## [Aim of the exercise]
Tally the lines of the data that include the word "rounds". Only the number is to be returned.

Stored data entries:

=======

-- ==== Sys2Proof/Machine/VectorOps.lean ====
section
/-! DEFINITION. Vector arithmetic of R195: element-wise operations, comparisons, conversions, special functions, reductions, VADAMW. -/

namespace Sys2Proof.Machine

/-- Width of an element type: 0 f32, 1 f8, 2 i16, 3 i32, 4 the A24 container (R184, R428). -/
def tyWidth (ty : Nat) : Nat := if ty = 1 then 8 else if ty = 2 then 16 else 32

/-- Elements of a register (R184). -/
def tyCount (ty : Nat) : Nat := 4096 / tyWidth ty

/-- The lane of element `e`, and its place in that lane. -/
def elLane (w e : Nat) : Nat := e * w / 32
def elPlace (w e : Nat) : Nat := e % (32 / w)

/-- A vector instruction that writes a register element by element: `g e` is the new element and its flags. Disabled lanes keep theirs
and set no flag (R183); RM 4 steps the lane LFSRs when the operation rounds by RM (R186). -/
def writeElems (d : Dev) (c : Nat) (f : Fields) (i : Inst) (w : Nat) (rounds : Bool) (g : Nat → Nat × Half) : Dev :=
  let k := coreOf d c
  let p := predOf k f
  let n := 4096 / w
  let old := getV k f.rd
  let new := packElems w n fun e => if on p (elLane w e) then (g e).1 else elemOf old w e
  let fl := (List.range n).foldl (fun a e => if on p (elLane w e) then a ||| (g e).2 else a) (0 : Half)
  let lf := if rounds && decide (f.rm = 4) then lanesAfter k.lfsr fun _ => 32 / w else k.lfsr
  coreUpd (raise d i.ctx i.task c fl) c fun k => { setV k f.rd new with lfsr := lf, pc := k.pc + 8 }

/-- Two's complement value of a code of `w` bits. -/
def sint (w n : Nat) : Int := if n < 2 ^ (w - 1) then n else (n : Int) - 2 ^ w

/-- The code of an integer modulo 2^w. -/
def ucode (w : Nat) (v : Int) : Nat := (v % 2 ^ w).toNat

/-- An exact i16 or i32 result: i16 saturates with OF, i32 wraps (R184). -/
def intResult (ty : Nat) (v : Int) : Nat × Half :=
  if ty = 2 then
    (if v < -32768 then (ucode 16 (-32768), fOF) else if 32767 < v then (32767, fOF) else (ucode 16 v, 0))
  else (ucode 32 v, 0)

/-- An exact f8 result rounded once; NaR propagates with NR (R34, R184). -/
def f8Result (mode : RMode) (v : Val) : Nat × Half :=
  match v with
  | .nar => (f8NaR.toNat, fNR)
  | .num m e => let r := f8Round mode ⟨m, e⟩; (r.1.toNat, r.2)

/-- Whether RM and TYPE are legal for an element-wise operation (R180). Log entry 58, DEDUCED. -/
def rmOk (f : Fields) : Bool := decide (f.rm.toNat ≤ 4)
def tyOk (f : Fields) : Bool := decide (f.ty.toNat ≤ 3)

/-- The rounding of element `e` (R186). -/
def elMode (k : Core) (f : Fields) (w e : Nat) : RMode :=
  (rmode f.rm (laneRandom k.lfsr (elLane w e) (elPlace w e))).getD .rne

/-- An element-wise operation of two or three sources by TYPE: binary32, exact f8 values, exact integers (R184). -/
def elementwise (c : Nat) (f : Fields) (f32 : RMode → W32 → W32 → W32 → W32 × Half) (f8 : Val → Val → Val → Val)
    (int : Int → Int → Int → Int) (d : Dev) (k : Core) (i : Inst) : Dev :=
  if !rmOk f ∨ !tyOk f then badInstruction d c
  else
    let ty := f.ty.toNat
    let w := tyWidth ty
    let a := getV k f.rs1
    let b := getV k f.rs2
    let z := getV k (rs3 f)
    writeElems d c f i w true fun e =>
      let x := elemOf a w e
      let y := elemOf b w e
      let q := elemOf z w e
      match ty with
      | 0 => let r := f32 (elMode k f w e) (BitVec.ofNat 32 x) (BitVec.ofNat 32 y) (BitVec.ofNat 32 q); (r.1.toNat, r.2)
      | 1 => f8Result (elMode k f w e) (f8 (f8Val (BitVec.ofNat 8 x)) (f8Val (BitVec.ofNat 8 y)) (f8Val (BitVec.ofNat 8 q)))
      | _ => intResult ty (int (sint w x) (sint w y) (sint w q))

def Val.neg (v : Val) : Val := match v with | .nar => .nar | .num m e => .num (-m) e

def goVadd (c : Nat) (f : Fields) : Dev → Core → Inst → Dev :=
  elementwise c f (fun m a b _ => f32Add m a b) (fun a b _ => a.add b) (fun a b _ => a + b)
def execVadd (c : Nat) (f : Fields) (s : State) : Host.Outcome State Fault Refusal := onVector false (.vadd c f) c s (goVadd c f)
def goVsub (c : Nat) (f : Fields) : Dev → Core → Inst → Dev :=
  elementwise c f (fun m a b _ => f32Sub m a b) (fun a b _ => a.add b.neg) (fun a b _ => a - b)
def execVsub (c : Nat) (f : Fields) (s : State) : Host.Outcome State Fault Refusal := onVector false (.vsub c f) c s (goVsub c f)
def goVmul (c : Nat) (f : Fields) : Dev → Core → Inst → Dev :=
  elementwise c f (fun m a b _ => f32Mul m a b) (fun a b _ => a.mul b) (fun a b _ => a * b)
def execVmul (c : Nat) (f : Fields) (s : State) : Host.Outcome State Fault Refusal := onVector false (.vmul c f) c s (goVmul c f)
def goVfma (c : Nat) (f : Fields) : Dev → Core → Inst → Dev :=
  elementwise c f (fun m a b z => f32Fma m a b z) (fun a b z => (a.mul b).add z) (fun a b z => a * b + z)
def execVfma (c : Nat) (f : Fields) (s : State) : Host.Outcome State Fault Refusal := onVector false (.vfma c f) c s (goVfma c f)

/-- An f32-only operation that rounds by RM. -/
def f32Only (c : Nat) (f : Fields) (op : RMode → W32 → W32 → W32 × Half) (d : Dev) (k : Core) (i : Inst) : Dev :=
  if !rmOk f ∨ f.ty ≠ 0 then badInstruction d c
  else writeElems d c f i 32 true fun e => let r := op (elMode k f 32 e) (lane (getV k f.rs1) e) (lane (getV k f.rs2) e); (r.1.toNat, r.2)

def goVdiv (c : Nat) (f : Fields) : Dev → Core → Inst → Dev :=
  f32Only c f f32Div
def execVdiv (c : Nat) (f : Fields) (s : State) : Host.Outcome State Fault Refusal := onVector false (.vdiv c f) c s (goVdiv c f)
def goVsqrt (c : Nat) (f : Fields) : Dev → Core → Inst → Dev :=
  f32Only c f fun m a _ => f32Sqrt m a
def execVsqrt (c : Nat) (f : Fields) (s : State) : Host.Outcome State Fault Refusal := onVector false (.vsqrt c f) c s (goVsqrt c f)

/-- a < b of f8 values that are not NaR. -/
def Val.lt (a b : Val) : Bool :=
  match a, b with
  | .num m e, .num n k => Dy.lt ⟨m, e⟩ ⟨n, k⟩
  | _, _ => false

/-- Maximum or minimum of two elements by TYPE (R185). -/
def maxMin (isMax : Bool) (ty x y : Nat) : Nat × Half :=
  match ty with
  | 0 => let r := f32MaxMin isMax (BitVec.ofNat 32 x) (BitVec.ofNat 32 y); (r.1.toNat, r.2)
  | 1 =>
    let a := f8Val (BitVec.ofNat 8 x)
    let b := f8Val (BitVec.ofNat 8 y)
    if a = .nar ∨ b = .nar then (f8NaR.toNat, fNR) else if a.lt b = isMax then (y, 0) else (x, 0)
  | _ =>
    let w := tyWidth ty
    if decide (sint w x < sint w y) = isMax then (y, 0) else (x, 0)

def extremum (isMax : Bool) (c : Nat) (f : Fields) (d : Dev) (k : Core) (i : Inst) : Dev :=
  if !tyOk f then badInstruction d c
  else
    let w := tyWidth f.ty.toNat
    writeElems d c f i w false fun e => maxMin isMax f.ty.toNat (elemOf (getV k f.rs1) w e) (elemOf (getV k f.rs2) w e)

def goVmax (c : Nat) (f : Fields) : Dev → Core → Inst → Dev :=
  extremum true c f
def execVmax (c : Nat) (f : Fields) (s : State) : Host.Outcome State Fault Refusal := onVector false (.vmax c f) c s (goVmax c f)
def goVmin (c : Nat) (f : Fields) : Dev → Core → Inst → Dev :=
  extremum false c f
def execVmin (c : Nat) (f : Fields) (s : State) : Host.Outcome State Fault Refusal := onVector false (.vmin c f) c s (goVmin c f)

/-- A comparison, 0 eq, 1 lt, 2 le, 3 ne, by TYPE (R185, R195). -/
def compare (op ty x y : Nat) : Bool × Half :=
  match ty with
  | 0 => f32Cmp op (BitVec.ofNat 32 x) (BitVec.ofNat 32 y)
  | 1 =>
    let a := f8Val (BitVec.ofNat 8 x)
    let b := f8Val (BitVec.ofNat 8 y)
    if a = .nar ∨ b = .nar then (decide (op = 3), 0)
    else (match op with
      | 0 => !a.lt b && !b.lt a
      | 1 => a.lt b
      | 2 => !b.lt a
      | _ => a.lt b || b.lt a, 0)
  | _ =>
    let a := sint (tyWidth ty) x
    let b := sint (tyWidth ty) y
    (match op with
      | 0 => decide (a = b)
      | 1 => decide (a < b)
      | 2 => decide (a ≤ b)
      | _ => decide (a ≠ b), 0)

/-- VCMP: predicate bit l from lane l, for f8 and i16 from its lowest element; RD[2:0] names the predicate (R179, R195). -/
def goVcmp (c : Nat) (f : Fields) (d : Dev) (k : Core) (i : Inst) : Dev :=
  if !tyOk f then badInstruction d c
  else
    let w := tyWidth f.ty.toNat
    let p := predOf k f
    let r (l : Nat) : Bool × Half := compare (immBits f 1 0) f.ty.toNat (elemOf (getV k f.rs1) w (l * (32 / w))) (elemOf (getV k f.rs2) w (l * (32 / w)))
    let pd := f.rd.setWidth 3
    let old := getP k pd
    let new := BitVec.ofNat 128 (packNat 1 (fun l => b2n (if on p l then (r l).1 else on old l)) 128)
    let fl := (List.range 128).foldl (fun a l => if on p l then a ||| (r l).2 else a) (0 : Half)
    coreUpd (raise d i.ctx i.task c fl) c fun k => { setP k pd new with pc := k.pc + 8 }

def execVcmp (c : Nat) (f : Fields) (s : State) : Host.Outcome State Fault Refusal := onVector false (.vcmp c f) c s (goVcmp c f)

/-- A lane operation with no flags, whatever TYPE and RM read. -/
def laneOp (c : Nat) (f : Fields) (g : Core → Nat → Nat) (d : Dev) (k : Core) (i : Inst) : Dev :=
  writeElems d c f i 32 false fun l => (g k l, 0)

def goVbcast (c : Nat) (f : Fields) : Dev → Core → Inst → Dev :=
  laneOp c f fun k _ => (getX k f.rs1).toNat % 2 ^ 32
def execVbcast (c : Nat) (f : Fields) (s : State) : Host.Outcome State Fault Refusal := onVector false (.vbcast c f) c s (goVbcast c f)

/-- VSEL: lane = p(IMM[2:0]) ? vs1 : vs2. -/
def goVsel (c : Nat) (f : Fields) : Dev → Core → Inst → Dev :=
  laneOp c f fun k l =>
    if on (getP k (f.imm.setWidth 3)) l then elemOf (getV k f.rs1) 32 l else elemOf (getV k f.rs2) 32 l
def execVsel (c : Nat) (f : Fields) (s : State) : Host.Outcome State Fault Refusal := onVector false (.vsel c f) c s (goVsel c f)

=======

## [Expected answer]
4